34 En de Farizeen, gehoord hebbende, dat Hij de Sadduceen den mond gestopt had, zijn te zamen bijeenvergaderd.

35 En een uit hen, zijnde een Wetgeleerde, heeft gevraagd, Hem verzoekende, en zeggende:

36 Meester! welk is het grote gebod in de wet?

37 En Jezus zeide tot hem: Gij zult liefhebben den Heere, uw God, met geheel uw hart, en met geheel uw ziel, en met geheel uw verstand.
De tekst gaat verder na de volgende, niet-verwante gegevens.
/-- Settles O3: the vector is that of the operation it selects, whose row is the only one of the format to match. -/
theorem everyVectorSelectsItsRow : Obligations.EveryVectorSelectsItsRow := by
  refine ⟨fun block v ops hcore hfit => ?_, fun ops => ⟨decode_global true ops, decode_global false ops⟩⟩
  obtain ⟨i, hi, rfl, rfl⟩ := readsBack_of_fits ops hcore hfit
  exact ⟨i, hi, fun r hr hformat => selects_encode_iff hr hformat⟩

/-- Settles O4: each vector is one of those that the lemmas on written-out vectors speak of. -/
theorem vectorsOfTheSpecDecode : Obligations.VectorsOfTheSpecDecode :=
  ⟨decode_core .zero, decode_ba 2 true true false true .zero, decode_ba 0 false true true false .zero,
    decode_sg 31 false true .zero, decode_su true false .zero, decode_pic true false true false true .zero,
    decode_pic true true false true false .zero⟩

/-! ### Selection in a tick -/

/-- Settles O49: the line's vector is its four inputs. -/
theorem accumulatorSelection : Obligations.AccumulatorSelection := by
  intro ins line
  rcases h : ins.ba[line] with ⟨e, t, v, b⟩
  rw [baEncoded, h, decode_ba]
  cases e <;> cases t <;> cases v <;> rfl

theorem busy_of_idle {su : SuRegs} (h : su.state = .idle) : busy su = false := by
  rw [busy, h]; rfl

theorem busy_of_searching {su : SuRegs} (h : su.state = .searching) : busy su = true := by
  rw [busy, h]; rfl

/-- Settles O50: the Search Unit's vector is its state bit and whether a request stands on the port. -/
theorem searchUnitSelection : Obligations.SearchUnitSelection := by
  intro s ins
  rw [suEncoded, decode_su]
  refine ⟨fun hstate hport => ?_, fun r hstate hport => ?_, fun hstate hport => ?_, fun r hstate hport => ?_⟩
  · rw [busy_of_idle hstate, hport]; rfl
  · rw [busy_of_idle hstate, hport]; rfl
  · rw [busy_of_searching hstate, hport]; rfl
  · rw [busy_of_searching hstate, hport]; rfl

/-- Settles O51: the controller's vector is its two state bits and three inputs, of which each row reads what it needs. -/
theorem controllerSelection : Obligations.ControllerSelection := by
  intro s ins v r b
  rw [picEncoded, decode_pic]
  refine ⟨fun hstate hpulse => ?_, fun pulse hstate hpulse => ?_, fun hstate => ?_, fun hstate hsu => ?_,
    fun hstate hsu => ?_, fun hstate hsink => ?_, fun hstate hsink => ?_⟩
  · rw [hstate, hpulse]; rfl
  · rw [hstate, hpulse]; rfl
  · rw [hstate]; rfl
  · rw [hstate, busy_of_searching hsu]; rfl
  · rw [hstate, busy_of_idle hsu]; rfl
  · rw [hstate, hsink]; rfl
  · rw [hstate, hsink]; rfl

/-! ### A slot's own vector -/

/-- R72: `step` in every Searching tick. -/
theorem decode_sgEncoded_of_searching {s : State} (ins : TickInputs) (slot : Slot) (hstate : s.su.state = .searching) :
    decode (sgEncoded s ins slot) = .ok (.sgAdvance slot) := by
  rw [sgEncoded, decode_sg, busy_of_searching hstate, Bool.not_true, Bool.and_false]

/-- R72: `load` in the tick a start is accepted. -/
theorem decode_sgEncoded_of_start {s : State} {ins : TickInputs} {request : StartRequest} (slot : Slot)
    (hstate : s.su.state = .idle) (hport : startPort s ins = some request) :
    decode (sgEncoded s ins slot) = .ok (.sgReset slot false request.startWord) := by
  rw [sgEncoded, decode_sg, busy_of_idle hstate, hport]; rfl

/-- R72: neither bit while the Search Unit holds. -/
theorem decode_sgEncoded_of_hold {s : State} {ins : TickInputs} (slot : Slot)
    (hstate : s.su.state = .idle) (hport : startPort s ins = none) :
    decode (sgEncoded s ins slot) = .ok (.sgHold slot) := by
  rw [sgEncoded, decode_sg, busy_of_idle hstate, hport]; rfl

theorem setSlot_slots_self (s : State) (slot : Slot) (w : Word) : (s.setSlot slot w).su.slots[slot] = w := by
  simp

/-- Whatever its outcome, a tick of a search advances every slot (R133). -/
theorem searchTick_slots (s : State) : (searchTick s).su.slots = advanceSlots s.su.slots := by
  obtain ⟨hsu, -⟩ | ⟨_, hsu, -⟩ | ⟨hsu, -⟩ := searchTick_su_cases s <;> rw [hsu]

/-- A tick of a search leaves in each slot what `SG.ADVANCE` leaves there. -/
theorem searchTick_slot_eq_sgAdvance (s : State) (slot : Slot) :
    (searchTick s).su.slots[slot] = (s.setSlot slot (adv (catRead slot) s.su.slots[slot])).su.slots[slot] := by
  rw [searchTick_slots, advanceSlots_get, setSlot_slots_self]

/-- Settles O32: the Search Unit's state and its start port select the operation of the unit and that of the slot together. -/
theorem slotVectorsAgreeWithSearchUnit : Obligations.SlotVectorsAgreeWithSearchUnit := by
  intro s ins slot
  obtain ⟨hhold, hstart, hstep, hreject⟩ := searchUnitSelection s ins
  cases hstate : s.su.state with
  | idle =>
    cases hport : startPort s ins with
    | none =>
      refine ⟨_, _, _, hhold hstate hport, decode_sgEncoded_of_hold slot hstate hport, rfl, fun u hu => ?_⟩
      cases hu
      exact (setSlot_slots_self s slot _).symm
    | some request =>
      refine ⟨_, _, _, hstart request hstate hport, decode_sgEncoded_of_start slot hstate hport, rfl, fun u hu => ?_⟩
      obtain ⟨-, rfl⟩ := execSuStart_next hu
      exact (seedSlots_get _ slot).trans (setSlot_slots_self s slot _).symm
  | searching =>
    have hadvance := decode_sgEncoded_of_searching ins slot hstate
    cases hport : startPort s ins with
    | none =>
      refine ⟨_, _, _, hstep hstate hport, hadvance, rfl, fun u hu => ?_⟩
      cases hu
      exact searchTick_slot_eq_sgAdvance s slot
    | some request =>
      refine ⟨_, _, _, hreject request hstate hport, hadvance, rfl, fun u hu => ?_⟩
      cases hu
      exact searchTick_slot_eq_sgAdvance s slot

/-! ### A step is its decoded operations -/

/-- Settles O48: the step passes on what the list of operations answers. -/
theorem stepRunsDecodedOperations : Obligations.StepRunsDecodedOperations := by
  intro s is hops
  constructor
  · intro t hrun
    simp only [step, tick, hops, hrun]
    rfl
  · intro r hrun
    simp only [step, tick, hops, hrun]

/-- R75: with `rst` = 1 every block's vector gives way to the global one. -/
theorem tickOps_of_rst {s : State} (hrst : (fetchTick s).rst = true) : tickOps s = .ok [.coreReset] := by
  rw [tickOps, tickEncoded, hrst, if_pos rfl]
  exact decodeAll_of_ok (.cons (decode_core _) .nil)

/-- Settles O47: the reset is the one operation of the tick, and it leaves the script to be moved on. -/
theorem resetTickRunsOnlyReset : Obligations.ResetTickRunsOnlyReset := by
  intro s hrst
  obtain ⟨hnext, -⟩ := stepRunsDecodedOperations s _ (tickOps_of_rst hrst)
  exact ⟨_, rfl, hnext _ rfl⟩

end Sys2Proof.Machine
end

section
/-! PROOFS. The Sequence Generator (R100 to R106). A write of one slot, read back; then one step of a generator as arithmetic, as a
map with an inverse, and as a map that fixes 0. -/

namespace Sys2Proof.Machine

/-! ### A write of one slot -/

theorem setSlot_slots_other (s : State) {slot other : Slot} (w : Word) (h : other ≠ slot) :
    (s.setSlot slot w).su.slots[other] = s.su.slots[other] := by
  have hval : (slot : Nat) ≠ other := fun e => h (Fin.ext e.symm)
  simp [hval]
38 Dit is het eerste en het grote gebod.

39 En het tweede aan dit gelijk, is: Gij zult uw naaste liefhebben als uzelven.

40 Aan deze twee geboden hangt de ganse wet en de profeten.

41 Als nu de Farizeen samenvergaderd waren, vraagde hun Jezus,

42 En zeide: Wat dunkt u van den Christus? Wiens Zoon is Hij? Zij zeiden tot Hem: Davids Zoon.

43 Hij zeide tot hen: Hoe noemt Hem dan David, in de Geest, zijn Heere? zeggende:

44 De Heere heeft gezegd tot Mijn Heere: Zit aan Mijn rechter hand, totdat Ik Uw vijanden zal gezet hebben tot een voetbank Uwer voeten.

45 Indien Hem dan David noemt zijn Heere, hoe is Hij zijn Zoon?

46 En niemand kon Hem een woord antwoorden; noch iemand durfde Hem van dien dag aan iets meer vragen.